First of all, it's hard to say what would qualify as a "big buy."
On Facebook, Michael Baier wrote, "On any given weekend it's not hard to put 500-700 rounds down range."
Brian O'Neill added, "Most people I know who are serious shooters buy in batches of a minimum 1,000."
"In situations like this, people are driven to do something. The something they do isn't always something that wouldn't help," said Andrew Rothman, Vice President of the Gun Owners Civil Rights Alliance in Minnesota. "There could be a system to track anything, but time and time again we see such tracking systems don't do any good."
Rothman said the instant background check system at the point of purchase for gun sales "has worked," but he worries about extra restrictions.

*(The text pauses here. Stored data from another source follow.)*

theorem vmlog (o : V) : Statement (.vmlog o) := by
  intro _ _
  rw [show encode (.vmlog o) = o.toWord 0xA8 from rfl,
    decode_vector (m := 0xA8) (by simp [majorOf, V.major_toWord]) (by decide)]
  simp [decodeVector, V.ofWord_toWord]

theorem mma (o : X) : Statement (.mma o) := by
  intro _ _
  rw [show encode (.mma o) = o.toWord 0xC0 0 from rfl,
    decode_matrix (m := 0xC0) (by simp [majorOf, X.major_toWord]) (by decide)]
  simp [decodeMatrix, X.ofWord_toWord, X.fn_toWord]

theorem mmaz (o : X) : Statement (.mmaz o) := by
  intro _ _
  rw [show encode (.mmaz o) = o.toWord 0xC1 0 from rfl,
    decode_matrix (m := 0xC1) (by simp [majorOf, X.major_toWord]) (by decide)]
  simp [decodeMatrix, X.ofWord_toWord, X.fn_toWord]

theorem mmau (o : X) : Statement (.mmau o) := by
  intro _ _
  rw [show encode (.mmau o) = o.toWord 0xC2 0 from rfl,
    decode_matrix (m := 0xC2) (by simp [majorOf, X.major_toWord]) (by decide)]
  simp [decodeMatrix, X.ofWord_toWord, X.fn_toWord]

theorem amld (o : X) : Statement (.amld o) := by
  intro _ _
  rw [show encode (.amld o) = o.toWord 0xC3 0 from rfl,
    decode_matrix (m := 0xC3) (by simp [majorOf, X.major_toWord]) (by decide)]
  simp [decodeMatrix, X.ofWord_toWord, X.fn_toWord]

theorem amldStat (o : X) : Statement (.amldStat o) := by
  intro _ _
  rw [show encode (.amldStat o) = o.toWord 0xC3 1 from rfl,
    decode_matrix (m := 0xC3) (by simp [majorOf, X.major_toWord]) (by decide)]
  simp [decodeMatrix, X.ofWord_toWord, X.fn_toWord]

theorem amst (o : X) : Statement (.amst o) := by
  intro _ _
  rw [show encode (.amst o) = o.toWord 0xC4 0 from rfl,
    decode_matrix (m := 0xC4) (by simp [majorOf, X.major_toWord]) (by decide)]
  simp [decodeMatrix, X.ofWord_toWord, X.fn_toWord]

theorem amz (o : X) : Statement (.amz o) := by
  intro _ _
  rw [show encode (.amz o) = o.toWord 0xC5 0 from rfl,
    decode_matrix (m := 0xC5) (by simp [majorOf, X.major_toWord]) (by decide)]
  simp [decodeMatrix, X.ofWord_toWord, X.fn_toWord]

theorem mhint (o : X) : Statement (.mhint o) := by
  intro _ _
  rw [show encode (.mhint o) = o.toWord 0xC6 0 from rfl,
    decode_matrix (m := 0xC6) (by simp [majorOf, X.major_toWord]) (by decide)]
  simp [decodeMatrix, X.ofWord_toWord, X.fn_toWord]

theorem msync (o : X) : Statement (.msync o) := by
  intro _ _
  rw [show encode (.msync o) = o.toWord 0xC7 0 from rfl,
    decode_matrix (m := 0xC7) (by simp [majorOf, X.major_toWord]) (by decide)]
  simp [decodeMatrix, X.ofWord_toWord, X.fn_toWord]

theorem rstv (o : N) : Statement (.rstv o) := by
  intro _ _
  rw [show encode (.rstv o) = o.toWord 0x70 0 from rfl,
    decode_port (m := 0x70) (by simp [majorOf, N.major_toWord]) (by decide)]
  simp [decodePort, N.ofWord_toWord, N.fn_toWord]

theorem rstvRel (o : N) : Statement (.rstvRel o) := by
  intro _ _
  rw [show encode (.rstvRel o) = o.toWord 0x70 1 from rfl,
    decode_port (m := 0x70) (by simp [majorOf, N.major_toWord]) (by decide)]
  simp [decodePort, N.ofWord_toWord, N.fn_toWord]

theorem vexp (o : N) : Statement (.vexp o) := by
  intro _ _
  rw [show encode (.vexp o) = o.toWord 0x71 0 from rfl,
    decode_port (m := 0x71) (by simp [majorOf, N.major_toWord]) (by decide)]
  simp [decodePort, N.ofWord_toWord, N.fn_toWord]

theorem cname (o : N) : Statement (.cname o) := by
  intro _ _
  rw [show encode (.cname o) = o.toWord 0x72 0 from rfl,
    decode_port (m := 0x72) (by simp [majorOf, N.major_toWord]) (by decide)]
  simp [decodePort, N.ofWord_toWord, N.fn_toWord]

theorem amsg (o : N) : Statement (.amsg o) := by
  intro _ _
  rw [show encode (.amsg o) = o.toWord 0x73 0 from rfl,
    decode_port (m := 0x73) (by simp [majorOf, N.major_toWord]) (by decide)]
  simp [decodePort, N.ofWord_toWord, N.fn_toWord]

theorem mcst (o : N) : Statement (.mcst o) := by
  intro _ _
  rw [show encode (.mcst o) = o.toWord 0x74 0 from rfl,
    decode_port (m := 0x74) (by simp [majorOf, N.major_toWord]) (by decide)]
  simp [decodePort, N.ofWord_toWord, N.fn_toWord]

theorem redst (o : N) : Statement (.redst o) := by
  intro _ _
  rw [show encode (.redst o) = o.toWord 0x75 0 from rfl,
    decode_port (m := 0x75) (by simp [majorOf, N.major_toWord]) (by decide)]
  simp [decodePort, N.ofWord_toWord, N.fn_toWord]

theorem cpy (o : N) : Statement (.cpy o) := by
  intro _ _
  rw [show encode (.cpy o) = o.toWord 0x76 0 from rfl,
    decode_port (m := 0x76) (by simp [majorOf, N.major_toWord]) (by decide)]
  simp [decodePort, N.ofWord_toWord, N.fn_toWord]

theorem cpyw (o : N) : Statement (.cpyw o) := by
  intro _ _
  rw [show encode (.cpyw o) = o.toWord 0x76 1 from rfl,
    decode_port (m := 0x76) (by simp [majorOf, N.major_toWord]) (by decide)]
  simp [decodePort, N.ofWord_toWord, N.fn_toWord]

theorem taskq (o : N) : Statement (.taskq o) := by
  intro _ _
  rw [show encode (.taskq o) = o.toWord 0x77 0 from rfl,
    decode_port (m := 0x77) (by simp [majorOf, N.major_toWord]) (by decide)]
  simp [decodePort, N.ofWord_toWord, N.fn_toWord]

theorem taskdec (o : N) : Statement (.taskdec o) := by
  intro _ _
  rw [show encode (.taskdec o) = o.toWord 0x77 1 from rfl,
    decode_port (m := 0x77) (by simp [majorOf, N.major_toWord]) (by decide)]
  simp [decodePort, N.ofWord_toWord, N.fn_toWord]

theorem tend (o : N) : Statement (.tend o) := by
  intro _ _
  rw [show encode (.tend o) = o.toWord 0x77 2 from rfl,
    decode_port (m := 0x77) (by simp [majorOf, N.major_toWord]) (by decide)]
  simp [decodePort, N.ofWord_toWord, N.fn_toWord]

theorem qsnap (o : N) : Statement (.qsnap o) := by
  intro _ _
  rw [show encode (.qsnap o) = o.toWord 0x77 3 from rfl,
    decode_port (m := 0x77) (by simp [majorOf, N.major_toWord]) (by decide)]
  simp [decodePort, N.ofWord_toWord, N.fn_toWord]

theorem fcall (o : N) : Statement (.fcall o) := by
  intro _ _
  rw [show encode (.fcall o) = o.toWord 0x78 0 from rfl,
    decode_port (m := 0x78) (by simp [majorOf, N.major_toWord]) (by decide)]
  simp [decodePort, N.ofWord_toWord, N.fn_toWord]

theorem fwait (o : N) : Statement (.fwait o) := by
  intro _ _
  rw [show encode (.fwait o) = o.toWord 0x78 1 from rfl,
    decode_port (m := 0x78) (by simp [majorOf, N.major_toWord]) (by decide)]
  simp [decodePort, N.ofWord_toWord, N.fn_toWord]

theorem fpoll (o : N) : Statement (.fpoll o) := by
  intro _ _
  rw [show encode (.fpoll o) = o.toWord 0x78 2 from rfl,
    decode_port (m := 0x78) (by simp [majorOf, N.major_toWord]) (by decide)]
  simp [decodePort, N.ofWord_toWord, N.fn_toWord]

theorem fdone (o : N) : Statement (.fdone o) := by
  intro _ _
  rw [show encode (.fdone o) = o.toWord 0x78 3 from rfl,
    decode_port (m := 0x78) (by simp [majorOf, N.major_toWord]) (by decide)]
  simp [decodePort, N.ofWord_toWord, N.fn_toWord]

theorem flink (o : N) : Statement (.flink o) := by
  intro _ _
  rw [show encode (.flink o) = o.toWord 0x78 4 from rfl,
    decode_port (m := 0x78) (by simp [majorOf, N.major_toWord]) (by decide)]
  simp [decodePort, N.ofWord_toWord, N.fn_toWord]

theorem fcancel (o : N) : Statement (.fcancel o) := by
  intro _ _
  rw [show encode (.fcancel o) = o.toWord 0x78 5 from rfl,
    decode_port (m := 0x78) (by simp [majorOf, N.major_toWord]) (by decide)]
  simp [decodePort, N.ofWord_toWord, N.fn_toWord]

theorem adref (o : N) : Statement (.adref o) := by
  intro _ _
  rw [show encode (.adref o) = o.toWord 0x79 0 from rfl,
    decode_port (m := 0x79) (by simp [majorOf, N.major_toWord]) (by decide)]
  simp [decodePort, N.ofWord_toWord, N.fn_toWord]

theorem launch (o : N) : Statement (.launch o) := by
  intro _ _
  rw [show encode (.launch o) = o.toWord 0x7A 0 from rfl,
    decode_port (m := 0x7A) (by simp [majorOf, N.major_toWord]) (by decide)]
  simp [decodePort, N.ofWord_toWord, N.fn_toWord]

theorem graphgo (o : N) : Statement (.graphgo o) := by
  intro _ _
  rw [show encode (.graphgo o) = o.toWord 0x7B 0 from rfl,
    decode_port (m := 0x7B) (by simp [majorOf, N.major_toWord]) (by decide)]
  simp [decodePort, N.ofWord_toWord, N.fn_toWord]

theorem hring (o : N) : Statement (.hring o) := by
  intro _ _
  rw [show encode (.hring o) = o.toWord 0x7C 0 from rfl,
    decode_port (m := 0x7C) (by simp [majorOf, N.major_toWord]) (by decide)]
  simp [decodePort, N.ofWord_toWord, N.fn_toWord]

theorem unassignedMajorOpcode (w : Word) : Statement (.unassignedMajorOpcode w) := fun h => nomatch h

theorem queueIssue (c : CtxRef) (q : Queue) : Statement (.queueIssue c q) := fun h => nomatch h

theorem engineCompletion (c : CtxRef) (q : Queue) : Statement (.engineCompletion c q) := fun h => nomatch h

theorem pageFaultAnswer (c : CtxRef) (a : FaultAnswer) : Statement (.pageFaultAnswer c a) := fun h => nomatch h

theorem trapDecision (c : CtxRef) : Statement (.trapDecision c) := fun h => nomatch h

theorem watchdogExpiry (c : CtxRef) : Statement (.watchdogExpiry c) := fun h => nomatch h

theorem exitTakesEffect (c : CtxRef) : Statement (.exitTakesEffect c) := fun h => nomatch h

theorem tendTakesEffect (c : CtxRef) : Statement (.tendTakesEffect c) := fun h => nomatch h

theorem bankSwitch (c : CtxRef) : Statement (.bankSwitch c) := fun h => nomatch h

theorem cohortSave (r : SaveRequest) : Statement (.cohortSave r) := fun h => nomatch h

theorem saveDone (name : BitVec 32) : Statement (.saveDone name) := fun h => nomatch h

theorem cohortRestore (r : RestoreRequest) : Statement (.cohortRestore r) := fun h => nomatch h

theorem cohortMigration (name : BitVec 32) (node : Nat) (cluster : Nat) : Statement (.cohortMigration name node cluster) := fun h => nomatch h

theorem cohortBind (launch : Nat) (k : Nat) (slots : List BindSlot) : Statement (.cohortBind launch k slots) := fun h => nomatch h

theorem standingBind (launch : Nat) (k : Nat) (slots : List BindSlot) : Statement (.standingBind launch k slots) := fun h => nomatch h

theorem launchRecordArrival (r : RecordArrival) : Statement (.launchRecordArrival r) := fun h => nomatch h

theorem launchCompletion (launch : Nat) : Statement (.launchCompletion launch) := fun h => nomatch h

theorem launchDoorbell (pa : Nat) : Statement (.launchDoorbell pa) := fun h => nomatch h

theorem graphDoorbell (pa : Nat) : Statement (.graphDoorbell pa) := fun h => nomatch h

theorem nodeLaunch (walk : Nat) : Statement (.nodeLaunch walk) := fun h => nomatch h

theorem nodeCopy (walk : Nat) : Statement (.nodeCopy walk) := fun h => nomatch h

theorem nodeWaitOnWord (walk : Nat) : Statement (.nodeWaitOnWord walk) := fun h => nomatch h

theorem nodeSignalWord (walk : Nat) : Statement (.nodeSignalWord walk) := fun h => nomatch h

theorem nodeConditional (walk : Nat) : Statement (.nodeConditional walk) := fun h => nomatch h

theorem nodeHostRingDrain (walk : Nat) : Statement (.nodeHostRingDrain walk) := fun h => nomatch h

theorem nodeEnd (walk : Nat) : Statement (.nodeEnd walk) := fun h => nomatch h

theorem graphWaitTimeout (walk : Nat) : Statement (.graphWaitTimeout walk) := fun h => nomatch h

theorem hostRingTimeRule (r : Nat) : Statement (.hostRingTimeRule r) := fun h => nomatch h

theorem matrixGrant (bench : Nat) : Statement (.matrixGrant bench) := fun h => nomatch h

theorem matrixCompletion (c : CtxRef) : Statement (.matrixCompletion c) := fun h => nomatch h

theorem levelStep (bench : Nat) : Statement (.levelStep bench) := fun h => nomatch h

theorem mhintHoldExpiry (bench : Nat) : Statement (.mhintHoldExpiry bench) := fun h => nomatch h

theorem taskDequeue (c : CtxRef) : Statement (.taskDequeue c) := fun h => nomatch h

theorem stealAttempt (c : CtxRef) : Statement (.stealAttempt c) := fun h => nomatch h

theorem runListRefill (c : CtxRef) : Statement (.runListRefill c) := fun h => nomatch h

theorem taskDecrementArrival (k : Nat) : Statement (.taskDecrementArrival k) := fun h => nomatch h

theorem counterSettingArrival (k : Nat) : Statement (.counterSettingArrival k) := fun h => nomatch h

theorem registerStoreArrival (k : Nat) : Statement (.registerStoreArrival k) := fun h => nomatch h

theorem busyRetry (k : Nat) : Statement (.busyRetry k) := fun h => nomatch h

theorem deferredDelivery (name : BitVec 32) : Statement (.deferredDelivery name) := fun h => nomatch h

theorem activeMessageArrival (k : Nat) : Statement (.activeMessageArrival k) := fun h => nomatch h

theorem remoteLoad (k : Nat) : Statement (.remoteLoad k) := fun h => nomatch h

theorem remoteStore (k : Nat) : Statement (.remoteStore k) := fun h => nomatch h

theorem remoteAtomic (k : Nat) : Statement (.remoteAtomic k) := fun h => nomatch h

theorem blockReduction (quay : Nat) : Statement (.blockReduction quay) := fun h => nomatch h

theorem copyComplete (k : Nat) : Statement (.copyComplete k) := fun h => nomatch h

theorem redPoisonTrap (c : CtxRef) : Statement (.redPoisonTrap c) := fun h => nomatch h

theorem waitvReread (c : CtxRef) : Statement (.waitvReread c) := fun h => nomatch h

theorem barrierWaitEnd (c : CtxRef) : Statement (.barrierWaitEnd c) := fun h => nomatch h

theorem resolveOk (tool : Nat) (handle : Word) : Statement (.resolveOk tool handle) := fun h => nomatch h

theorem resolveErr (tool : Nat) (handle : Word) : Statement (.resolveErr tool handle) := fun h => nomatch h

theorem resolveOutcome (tool : Nat) : Statement (.resolveOutcome tool) := fun h => nomatch h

"Our government is not doing anything to catch the criminals that are breaking the law while they continue to hassle the law-abiding majority," he said.
There are those, however, who think a tracking system for major ammunition purchases of heavy artillery makes sense.
"There aren't systems to make sure someone who's buying excessive amounts of munitions draws a red flag," said Leroy Dawson, an organizer for Protect MN, a Minnesota advocacy group that supports tighter laws on gun sales.
Dawson didn't have a number in mind that would be the appropriate limit to trigger a red flag.
"That's a good question. I think that's something that should be up for debate," he said.
Some states let you only buy one gun per month, and if you buy a lot of handguns, gun shops do report that to the federal government. However, if you buy a bazooka, the FBI doesn't get notified about that. If you buy 100,000 rounds of ammunition, no one hears about that.
"Most purchasers want to buy on sale or buy in bulk, and that's great, but at what expense?" asked Dawson. "It's great you have your hobby. We need to take this seriously, because we're losing lives."
The other practical problem with an ammunition tracking system is the question of what happens if you try to make a big buy. Do you get denied, as is the case with the instant background check on gun sales? Do you get investigated? Prosecuted? And who ends up doing that?
"Do we tell them no, do we make a record of it? After the disaster we can say, 'yep, he bought a lot of ammo.' That hasn't accomplished anything," said Rothman.
"The question is: how far are you willing to take your comfort when we see children dying on the street, numbers of people killed in movie theatres and schools," countered Dawson.
There is one ammo tracking system that some states including California are experimenting with: each bullet gets a serial number. So, if cops find shell casings at a drive-by scene, they can track the bullet back to the buyer. It's expensive and the jury is still out to see if it will be worth the money.